And standing there as big as life
And smiling with his eyes
Says Joe, ‘What they forgot to kill
Went on to organise,
Went on to organise’.

From San Diego up to Maine,
In every mine and mill -
Where working men defend their rights
It's there you'll find Joe Hill.
It's there you'll find Joe Hill”.

Much loved husband, Dad and Granddad. Valued comrade. Strong believer in justice. “Gentle persuasive subtle convincer”. Worker for liberation. Where workers and beneficiaries defend their rights; where tangata whenua stand tall; where workers internationally, and allies of liberation struggles, and catalysts for justice gather around what unites them – Don, you will be with them, and us.

Don Ross

- Murray Horton

Tim has done an excellent job with his obituary of Don. I am particularly grateful to him for it because, although I knew Don, I knew next to nothing about his life before I met him (he was already “retired” when we first met, although he obviously forgot to behave appropriately for an “old man”). I just want to add my personal tribute to Don, and fill some gaps in Tim’s obituary. Don Ross was a CAFCA member from 1990 until 2007 and a key contact of ours for many years. When I visited Whangarei on my 1993, 99  & 2002 national speaking tours, plus one off visits inbetween, Don was either my organiser and/or host (when Becky and I went to Northland on holiday, back in 2000, Don was our wonderful Whangarei tour guide).

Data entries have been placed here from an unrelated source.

/-! ### Integer arithmetic -/

/-- IADD (R109). -/
def execIadd (o : FmtR) (s : State) : Outcome := binaryR (.iadd o) o (addMod o.mod) s
/-- IADD, immediate (R109). -/
def execIaddImm (o : FmtI) (s : State) : Outcome := binaryI (.iaddImm o) o (addMod o.mod) s
/-- ISUB (R109). -/
def execIsub (o : FmtR) (s : State) : Outcome := binaryR (.isub o) o (subMod o.mod) s
/-- ISUB, immediate (R109). -/
def execIsubImm (o : FmtI) (s : State) : Outcome := binaryI (.isubImm o) o (subMod o.mod) s
/-- IMUL (R109). -/
def execImul (o : FmtR) (s : State) : Outcome := binaryR (.imul o) o (fun a b => a * b) s
/-- IMUL, immediate (R109). -/
def execImulImm (o : FmtI) (s : State) : Outcome := binaryI (.imulImm o) o (fun a b => a * b) s
/-- IMULH (R109). -/
def execImulh (o : FmtR) (s : State) : Outcome := binaryR (.imulh o) o (mulHigh o.mod) s
/-- IMULH, immediate (R109). -/
def execImulhImm (o : FmtI) (s : State) : Outcome := binaryI (.imulhImm o) o (mulHigh o.mod) s
/-- IMIN (R109). -/
def execImin (o : FmtR) (s : State) : Outcome := binaryR (.imin o) o (minMod o.mod) s
/-- IMIN, immediate (R109). -/
def execIminImm (o : FmtI) (s : State) : Outcome := binaryI (.iminImm o) o (minMod o.mod) s
/-- IMAX (R109). -/
def execImax (o : FmtR) (s : State) : Outcome := binaryR (.imax o) o (maxMod o.mod) s
/-- IMAX, immediate (R109). -/
def execImaxImm (o : FmtI) (s : State) : Outcome := binaryI (.imaxImm o) o (maxMod o.mod) s

/-- ICMP (R110). -/
def execIcmp (o : FmtR) (s : State) : Outcome :=
  laneWord (.icmp o) (srcsR o 1 1 0) [] (fun _ _ t =>
    (t.setPred o.d.toNat (icmpCond o.mod (t.val o.a o.za) (t.val o.b o.zb)), 0)) s

/-- ICMP, immediate (R110). -/
def execIcmpImm (o : FmtI) (s : State) : Outcome :=
  laneWord (.icmpImm o) (srcsI o) [] (fun _ _ t =>
    (t.setPred o.d.toNat (icmpCond o.mod (t.val o.a o.za) (immB o.imm)), 0)) s

/-- SHL (R109). -/
def execShl (o : FmtR) (s : State) : Outcome := binaryR (.shl o) o shlW s
/-- SHL, immediate (R109). -/
def execShlImm (o : FmtI) (s : State) : Outcome := binaryI (.shlImm o) o shlW s
/-- SHR (R109). -/
def execShr (o : FmtR) (s : State) : Outcome := binaryR (.shr o) o shrW s
/-- SHR, immediate (R109). -/
def execShrImm (o : FmtI) (s : State) : Outcome := binaryI (.shrImm o) o shrW s
/-- SAR (R109). -/
def execSar (o : FmtR) (s : State) : Outcome := binaryR (.sar o) o sarW s
/-- SAR, immediate (R109). -/
def execSarImm (o : FmtI) (s : State) : Outcome := binaryI (.sarImm o) o sarW s

/-- LGATE (R112). -/
def execLgate (o : FmtL) (s : State) : Outcome :=
  laneWord (.lgate o) [⟨o.a.toNat, 1, false⟩, ⟨o.b.toNat, 1, false⟩, ⟨o.c.toNat, 1, false⟩] [o.d.toNat] (fun _ _ t =>
    (t.put o.d.toNat (lgateW o.table (t.reg o.a.toNat).val (t.reg o.b.toNat).val (t.reg o.c.toNat).val), 0)) s

/-- IMAD (R111). -/
def execImad (o : FmtR) (s : State) : Outcome := ternaryR (.imad o) o (imadW o.mod) s

/-- IMADW (R111). -/
def execImadw (o : FmtR) (s : State) : Outcome :=
  laneWord (.imadw o) (srcsR o 1 1 2) (regRange o.d.toNat 2) (fun _ _ t =>
    (t.putPair o.d.toNat (imadwPair o.mod (t.val o.a o.za) (t.val o.b o.zb) (if o.zc then 0 else t.pair o.c.toNat)), 0)) s

/-- IADDC (R111): the carry is read before it is written. -/
def execIaddc (o : FmtR) (s : State) : Outcome :=
  laneWord (.iaddc o) (srcsR o 1 1 0) [o.d.toNat] (fun _ _ t =>
    let x := addcSum o.mod (t.val o.a o.za) (t.val o.b o.zb) (t.pred o.c.toNat)
    ((t.put o.d.toNat (natWord x)).setPred o.c.toNat (decide (2 ^ 32 ≤ x)), 0)) s

/-- ISEL (R111). -/
def execIsel (o : FmtR) (s : State) : Outcome :=
  laneWord (.isel o) (srcsR o 1 1 0) [o.d.toNat] (fun _ _ t =>
    (t.put o.d.toNat (if t.pred o.c.toNat then t.val o.a o.za else t.val o.b o.zb), 0)) s

/-- IABS (R111). -/
def execIabs (o : FmtR) (s : State) : Outcome := unaryR (.iabs o) o (absMod o.mod) s
/-- INEG (R111). -/
def execIneg (o : FmtR) (s : State) : Outcome := unaryR (.ineg o) o (negMod o.mod) s
/-- FSHL (R113). -/
def execFshl (o : FmtR) (s : State) : Outcome := ternaryR (.fshl o) o (fshlW o.mod) s
/-- FSHR (R113). -/
def execFshr (o : FmtR) (s : State) : Outcome := ternaryR (.fshr o) o (fshrW o.mod) s
/-- POPC (R114). -/
def execPopc (o : FmtR) (s : State) : Outcome := unaryR (.popc o) o popcW s
/-- CLZ (R114). -/
def execClz (o : FmtR) (s : State) : Outcome := unaryR (.clz o) o clzW s
/-- BREV (R114). -/
def execBrev (o : FmtR) (s : State) : Outcome := unaryR (.brev o) o brevW s
/-- BFX (R115). -/
def execBfx (o : FmtR) (s : State) : Outcome := binaryR (.bfx o) o (bfxW o.mod) s
/-- BFI (R115). -/
def execBfi (o : FmtR) (s : State) : Outcome := ternaryR (.bfi o) o bfiW s
/-- LEA (R116). -/
def execLea (o : FmtR) (s : State) : Outcome := ternaryR (.lea o) o (fun a b c => a + b <<< o.mod.toNat + c) s

end Sys2Proof.Machine
end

Don was a lifelong worker, unionist and Communist. Tim has detailed his history in the former Communist Party of New Zealand (CPNZ) and has mentioned how Don came to the attention of the US Embassy in the 1950s. He was mentioned once in a fascinating collection of US Embassy documents in CAFCA’s possession (they cover the period 1945-60). The relevant 1957 document reports that Don was one of two CPNZ members “who had recently returned from two years of ‘school’ in China. Ross is a political innocent, young and not important. He has come back filled with quotations from …Mao Tse Tung’’ (the other Party member was Bill McAra, who was described in the Embassy report as “capable and ruthless”). We published a lengthy analysis of these documents in Watchdog 65 (October 1990, “Spies Amongst Us: How The US Embassy Saw New Zealand, 1945-60”, http://www.historicalwatchdog.blogspot.co.nz/2009/12/foreign-control-watchdog-october-1990.html) along with a list of names of those referred to therein, and an invitation for them to contact CAFCA if they wanted to read the documents. Don was the only one to take us up – Christchurch is a long way from Whangarei, but he came to our home, to the CAFCA office, had lunch with Becky and me, and spent several hours reading them.

After parting company with the CPNZ, for years he was the face and voice of the Organisation for Marxist Unity and produced a newsletter, Struggle, which CAFCA exchanged with Watchdog. There were others in that group (which, like the CPNZ, is now long gone) who were also CAFCA members. For example, the self same Bill McAra, with whom Don spent 2½ years in China in the 1950s. McAra’s obituary is in Watchdog 62, September 1989 (http://www.historicalwatchdog.blogspot.co.nz/2009/12/foreign-control-watchdog-1989.html). “For many years he and his companion Diana Wilsie were our biggest subscribers to Watchdog – they paid for five copies of every issue”. Another one was Mollie Ostler (my obituary of her is in Watchdog 96, April 2001, http://www.converge.org.nz/watchdog/96/9obitu.htm).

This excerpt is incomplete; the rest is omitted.